La loi relative à l ‘IVG est encore un combat 50 ans après avoir été adoptée et, si rien n’est jamais acquis, l’inscription dans la constitution constituerait une protection plus importante.
- la proposition d’inscription dans la Constitution est issue d’un combat législatif initié en 2017 par des sénateurs PCF, visant à protéger un droit attaqué de toute part dans le monde et en France.
- A l’Assemblée : examen d’un premier texte, proposition transpartisane de la gauche, pour que le droit à l’avortement soit inscrit dans la constitution. Le texte passe largement fin 2022, avec les voix macronistes et même des voix RN.
- Au Sénat : le résultat est plus serré et la 1ère version est réécrite par la droite. Il n’est plus question de Droit mais de « Liberté » d’avoir recours à l’IVG, ce qui n’offre pas un droit fondamental opposable.

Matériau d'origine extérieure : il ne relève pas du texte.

-- ==== Sys2Proof/Word.lean ====
section
/-! DEFINITION. The words of the LS-28: bytes of the Management Line, 64-bit Guard Link records,
the wrapping interval stamp and round number, the port numbers, and what the part
samples at the end of a character. -/

namespace Sys2Proof

/-- One Management Line character or report byte (R152, ch. 12). -/
abbrev Byte := BitVec 8

/-- The interval stamp: it wraps from its 32-bit maximum to 0 (00_scope "time", R18). -/
abbrev Stamp := BitVec 32

/-- The round number: 12 bits, wrapping from 4095 to 0 (00_scope "rounds", R40). -/
abbrev Round := BitVec 12

/-- The 4-byte guard identity (R36). -/
abbrev Identity := BitVec 32

/-- One Guard Link record: 64 bits, bit 63 sent first (R105, R182). -/
abbrev Record := BitVec 64

/-- The five-bit port field of a Guard Link record: 0 to 31 (R107, R182). -/
abbrev PortField := BitVec 5

/-- A port number, 0 to 27 (00_scope "ports"). -/
abbrev Port := Fin 28

/-- What the part samples as a Management Line character ends: whether its stop bit is low, which is a framing fault
(R152), and the level of KEY (R178, log entry 4). -/
structure CharacterEnd where
  framingFault : Bool
  key : Bool
  deriving DecidableEq, Repr

end Sys2Proof
end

- Un projet de loi est déposé par le gouvernement qui propose le compromis suivant: «Liberté garantie d’avoir recours à l’IVG ».
- L’Assemblée a voté le 30 janvier, le Sénat votera fin février.
- Macron propose que si les conditions sont réunies, le Congrès (obligatoire pour l’inscription dans la Constitution) serait convoqué début mars 2024. il est nécessaire que trois cinquièmes des parlementaires réunis votent un texte commun à l’Assemblée et au Sénat.
- Mais depuis, le passage au Sénat n’est pas la formalité que Macron pensait. Le président du Sénat a lâché une « grenade » politique. En effet, Larcher vient d’affirmer que l’IVG ne serait pas menacée en France et assène que l’avortement n’étant pour lui qu’un droit social et sociétal, il n’a pas à être inscrit dans la Constitution. Cela nous confirme que pour la droite, l’IVG n’est pas un droit fondamental. Au-delà de ce coup politique, c’est la position personnelle de Larcher qui est exprimée. Il est déjà intervenu dans ce sens. Le mot liberté « garantie » est déjà trop pour la droite du Sénat.
Un parlementaire LR juge que le texte nuit à l’équilibre de la Loi VEIL, « en faisant primer la liberté de la femme sur la protection de la vie à naître » et que « la clause de conscience des soignants pourrait être remise en cause ». La gauche soutient ce projet malgré le fait qu’il ne reprend pas les termes qu’elle défend, et même si le texte est imparfait, car elle estime qu’il s’agit d’un signal important pour les femmes qui luttent à travers le monde, en faisant de ce droit un droit fondamental. Le débat parlementaire est serré, mais la formulation est acceptée en commission.